» Records shown:
-- ==== Sys2Proof/Config.lean ====
section
/-! DEFINITION. The implementation parameters of WAVEGEN (00_scope.md R5) and the values the spec leaves open. -/

namespace Sys2Proof

/-- SINE_IMPL (R5, R103): how the sine unit computes a sample. `approx` carries the two parameters that come with it:
SINE_FN, the implementation's function of (A, p, sr), and SINE_TOL, a real ≥ 0. SINE_TOL changes no step; it is the bound
SINE_FN must meet (R107; `AdmittedSine` in Safety.lean). -/
inductive SineImpl where
  | exact
  | approx (sineFn : Nat → Nat → Nat → Int) (sineTol : NNReal)

/-- The parameters of R5: SINE_IMPL, with SINE_FN and SINE_TOL when it is APPROX, and SG_LANES. -/
structure Params where
  sine    : SineImpl
  /-- SG_LANES. -/
  lanes   : Nat
  /-- SG_LANES is at least 1 (R5). -/
  oneLane : 1 ≤ lanes

namespace Config

/-- SINE_FN of an approximate machine: opaque, as R107 asks. -/
opaque sineFn : Nat → Nat → Nat → Int

/-- SINE_TOL of an approximate machine: opaque, some real ≥ 0 (R5, R107). -/
noncomputable opaque sineTol : NNReal

/-- `out_data` while `out_valid = 0`, at a given clock edge: any value (93_implementation_defined.md U11). Log 6. -/
opaque freeOutData : Nat → Byte

/-- `out_last` while `out_valid = 0`, at a given clock edge: any value (U11). Log 6. -/
opaque freeOutLast : Nat → Bool

/-- DESIGN CHOICE (log 3, log 8): the machine of `step` is WAVEGEN-1/EXACT, the spec's default (R2, R5),
with one lane (93_implementation_defined.md U2). -/
def device : Params := { sine := .exact, lanes := 1, oneLane := Nat.le_refl 1 }

/-- WAVEGEN-1/APPROX over the opaque SINE_FN and SINE_TOL (R107). -/
noncomputable def approxDevice : Params :=
  { sine := .approx sineFn sineTol, lanes := 1, oneLane := Nat.le_refl 1 }

end Config

end Sys2Proof
end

» What to do: Every entry in the data should be returned exactly.

» Written response:
-- ==== Sys2Proof/Config.lean ====
section
/-! DEFINITION. The implementation parameters of WAVEGEN (00_scope.md R5) and the values the spec leaves open. -/

namespace Sys2Proof

/-- SINE_IMPL (R5, R103): how the sine unit computes a sample. `approx` carries the two parameters that come with it:
SINE_FN, the implementation's function of (A, p, sr), and SINE_TOL, a real ≥ 0. SINE_TOL changes no step; it is the bound
SINE_FN must meet (R107; `AdmittedSine` in Safety.lean). -/
inductive SineImpl where
  | exact
  | approx (sineFn : Nat → Nat → Nat → Int) (sineTol : NNReal)

/-- The parameters of R5: SINE_IMPL, with SINE_FN and SINE_TOL when it is APPROX, and SG_LANES. -/
structure Params where
  sine    : SineImpl
  /-- SG_LANES. -/
  lanes   : Nat
  /-- SG_LANES is at least 1 (R5). -/
  oneLane : 1 ≤ lanes

namespace Config

/-- SINE_FN of an approximate machine: opaque, as R107 asks. -/
opaque sineFn : Nat → Nat → Nat → Int

/-- SINE_TOL of an approximate machine: opaque, some real ≥ 0 (R5, R107). -/
noncomputable opaque sineTol : NNReal

/-- `out_data` while `out_valid = 0`, at a given clock edge: any value (93_implementation_defined.md U11). Log 6. -/
opaque freeOutData : Nat → Byte

/-- `out_last` while `out_valid = 0`, at a given clock edge: any value (U11). Log 6. -/
opaque freeOutLast : Nat → Bool

/-- DESIGN CHOICE (log 3, log 8): the machine of `step` is WAVEGEN-1/EXACT, the spec's default (R2, R5),
with one lane (93_implementation_defined.md U2). -/
def device : Params := { sine := .exact, lanes := 1, oneLane := Nat.le_refl 1 }

/-- WAVEGEN-1/APPROX over the opaque SINE_FN and SINE_TOL (R107). -/
noncomputable def approxDevice : Params :=
  { sine := .approx sineFn sineTol, lanes := 1, oneLane := Nat.le_refl 1 }

end Config

end Sys2Proof
end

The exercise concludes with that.